Protecting Your Business During Supply Chain Disruptions From Natural Disasters

Protecting Your Business During Supply Chain Disruptions From Natural Disasters

October 23, 2017

Natural disasters have impact on a local, regional, and often national level. Some impacts may be international in scope. The alcohol industry is often susceptible to impacts on all of these levels with a major natural disaster such as the hurricanes we’ve seen so far this year.

We’ve seen what happens when disasters like Hurricane Harvey occur and how industry members like Anheiser Busch step in to help. But the other side of the coin is the impact that hurricanes, and other disasters, have on the industry as a whole.

The alcohol industry is very much dependent on supply chain movements. From production to retail, there are many links in that chain and breaking any one of them spells a loss of the chain and disruptions down the line from the breaking point. Alcohol has six major links in any given supply chain:

Raw Materials Suppliers Manufacturers/Producers Wholesale/Distributors Logistics Retail Customers/Consumers

The raw materials can be affected by natural disasters.
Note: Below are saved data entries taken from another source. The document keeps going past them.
/-- P2G's word is the sum of the predicates at their places; P7 reads 1 and gives 2^7 (R75). -/
theorem predWord_eq (c : Ctx) (l : Nat) : predWord c.g l = BitVec.ofNat 32 (2 ^ 7 + (c.rp l 0).toNat + (c.rp l 1).toNat * 2 +
    (c.rp l 2).toNat * 4 + (c.rp l 3).toNat * 8 + (c.rp l 4).toNat * 16 + (c.rp l 5).toNat * 32 + (c.rp l 6).toNat * 64) := by
  have hP7 : c.g.rdP l 7#8 = true := rfl
  have hrange : List.range 8 = [0, 1, 2, 3, 4, 5, 6, 7] := rfl
  have hbit (b : Bool) (n : Nat) : (if b then n else 0) = b.toNat * n := by cases b <;> simp
  simp only [predWord, hrange, List.foldl, hP7, hbit, Ctx.rp, BitVec.ofNat_eq_ofNat, Bool.toNat_true]
  congr 1
  omega

/-! ### The statements -/

/-- Settles O1: the writes of MOV, MOVS, MOVSW, IADD64, ISUB64 and LEA. -/
theorem moveAndWideArithmeticResults : Obligations.MoveAndWideArithmeticResults := by
  unfold Obligations.MoveAndWideArithmeticResults
  constructor
  · intro s c h d a code
    refine ⟨?mov, ?mov64, fun hcode => ⟨?movs, ?movsw⟩⟩
    case mov => exact gives_of_exec_eq_alu (exec_mov ..) fun _ => rfl
    case mov64 => exact gives_of_exec_eq_alu (exec_mov ..) fun _ => rfl
    case movs =>
      exact gives_of_exec_eq_issueI (exec_movs ..) (by simp [hcode]) fun l =>
        congrArg (wr1 l d) (BitVec.setWidth_eq_extractLsb' (by decide))
    case movsw => exact gives_of_exec_eq_issueI (exec_movsw ..) (by simp [hcode]) fun _ => rfl
  · intro s c h d a r b sh B2
    refine ⟨?iadd64, ?isub64, ?lea, ?leaSigned⟩
    case iadd64 => exact gives_of_exec_eq_alu (exec_iadd64 ..) fun l => congrArg (wr64 l d) (BitVec.add_def ..)
    case isub64 => exact gives_of_exec_eq_alu (exec_isub64 ..) fun l => congrArg (wr64 l d) (sub_eq_ofInt_sub ..)
    case lea => exact gives_of_exec_eq_alu (exec_lea ..) fun l => congrArg (wr64 l d) (leaVal_unsigned ..)
    case leaSigned => exact gives_of_exec_eq_alu (exec_lea ..) fun l => congrArg (wr64 l d) (leaVal_signed ..)

/-- Settles O2: every result is that of the exact integers, narrowed once. -/
theorem integerArithmeticResults : Obligations.IntegerArithmeticResults := by
  unfold Obligations.IntegerArithmeticResults
  intro s c h d a r b pout A B
  refine ⟨?iadd, ?iaddSat, ?iaddUsat, ?isub, ?isubSat, ?isubUsat, ?iaddx, ?imul, ?imulhS, ?imulhU, ?imulhSu, ?imad,
    ?imadwSigned, ?imadw, ?iminSigned, ?imin, ?imaxSigned, ?imax, ?iabs, ?iabsSat, ?dot⟩
  case iadd => exact gives_of_exec_eq_alu (exec_iadd ..) fun l => congrArg (wr1 l d) (BitVec.add_def ..)
  case iaddSat => exact gives_of_exec_eq_alu (exec_iadd ..) fun _ => rfl
  case iaddUsat => exact gives_of_exec_eq_alu (exec_iadd ..) fun _ => rfl
  case isub => exact gives_of_exec_eq_alu (exec_isub ..) fun l => congrArg (wr1 l d) (sub_eq_ofInt_sub ..)
  case isubSat => exact gives_of_exec_eq_alu (exec_isub ..) fun _ => rfl
  case isubUsat => exact gives_of_exec_eq_alu (exec_isub ..) fun _ => rfl
  case iaddx =>
    intro m bb cin
    -- each mode fixes both the second summand and the carry in
    cases m <;> exact gives_of_exec_eq_alu (exec_iaddx ..) fun _ => rfl
  case imul => exact gives_of_exec_eq_alu (exec_imul ..) fun l => congrArg (wr1 l d) (BitVec.mul_def ..)
  case imulhS => exact gives_of_exec_eq_alu (exec_imulh ..) fun _ => rfl
  case imulhU => exact gives_of_exec_eq_alu (exec_imulh ..) fun _ => rfl
  case imulhSu => exact gives_of_exec_eq_alu (exec_imulh ..) fun _ => rfl
  case imad => exact gives_of_exec_eq_alu (exec_imad ..) fun l => congrArg (wr1 l d) (mul_add_eq_ofNat ..)
  case imadwSigned => exact gives_of_exec_eq_alu (exec_imadw ..) fun l => congrArg (wr64 l d) (imadwVal_signed ..)
  case imadw => exact gives_of_exec_eq_alu (exec_imadw ..) fun l => congrArg (wr64 l d) (imadwVal_unsigned ..)
  case iminSigned => exact gives_of_exec_eq_alu (exec_imin ..) fun l => congrArg (wr1 l d) (iminVal_signed ..)
  case imin => exact gives_of_exec_eq_alu (exec_imin ..) fun l => congrArg (wr1 l d) (iminVal_unsigned ..)
  case imaxSigned => exact gives_of_exec_eq_alu (exec_imax ..) fun l => congrArg (wr1 l d) (imaxVal_signed ..)
  case imax => exact gives_of_exec_eq_alu (exec_imax ..) fun l => congrArg (wr1 l d) (imaxVal_unsigned ..)
  case iabs => exact gives_of_exec_eq_alu (exec_iabs ..) fun l => congrArg (wr1 l d) (iabsVal_wrap ..)
  case iabsSat => exact gives_of_exec_eq_alu (exec_iabs ..) fun l => congrArg (wr1 l d) (iabsVal_eq true _)
  case dot =>
    intro asg bsg sat part narrow
    have hpart (w : Nat) (sg : Bool) (x : Word) (i : Nat) : dotPart w sg x i = part w sg x i := dotPart_eq w sg x i
    constructor
    · refine gives_of_exec_eq_alu (exec_idp4 ..) fun l => congrArg (wr1 l d) ?_
      simp only [dotVal_bytes, hpart]
      rfl
    · refine gives_of_exec_eq_alu (exec_idp2 ..) fun l => congrArg (wr1 l d) ?_
      simp only [dotVal_halves, hpart]
      rfl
When storms hit, drought comes, or other things affect the growing of the feed stocks used to make alcohol, things get more expensive as supply becomes restricted. Suppliers can lose stock when disasters hit if grains or other stores are affected by natural disasters. Manufacturers and producers lose their link when supplies cannot be delivered or product cannot be made due to damages from storms. Wholesalers thus don’t receive their product or have product destroyed in natural disasters. Logistics break down at any point in the chain, preventing goods from moving from their raw state all the way through to consumers. Consumers being disrupted by storms often cut back on purchases or demand because priorities change.

All of these things can be links that break in the chain. Some or all of them are affected by natural disasters at any given time. These chains can link communities, regions, states, nations, and even many nations on a local or global scale.

To prevent losses during a natural disaster, those in the alcohol industry have several options, depending on their place in the chain. Producers of raw materials can mitigate with insurance, crop planning, and storage options. Suppliers can change storage and utilize insurance coverages.

Manufactures and producers can “lock down” during disasters to both keep employees safe and to safeguard product already in production as well as materials stored on-site for use - the latter by pausing supply when a natural disaster is known to be coming. Wholesale distributors can move product or utilize best practices in storage to keep that product from harm. Logistics suppliers can pause, reroute, or issue emergency call-backs for product en route when a disaster strikes. Finally, making sound financial decisions for the longer-term can mitigate the losses that come post-disaster when consumer demand may be lower for a time.

No matter your position in the alcohol industry’s chain, you can work to solidify your link in the chain against disaster and save both your business and the industry serious calamity.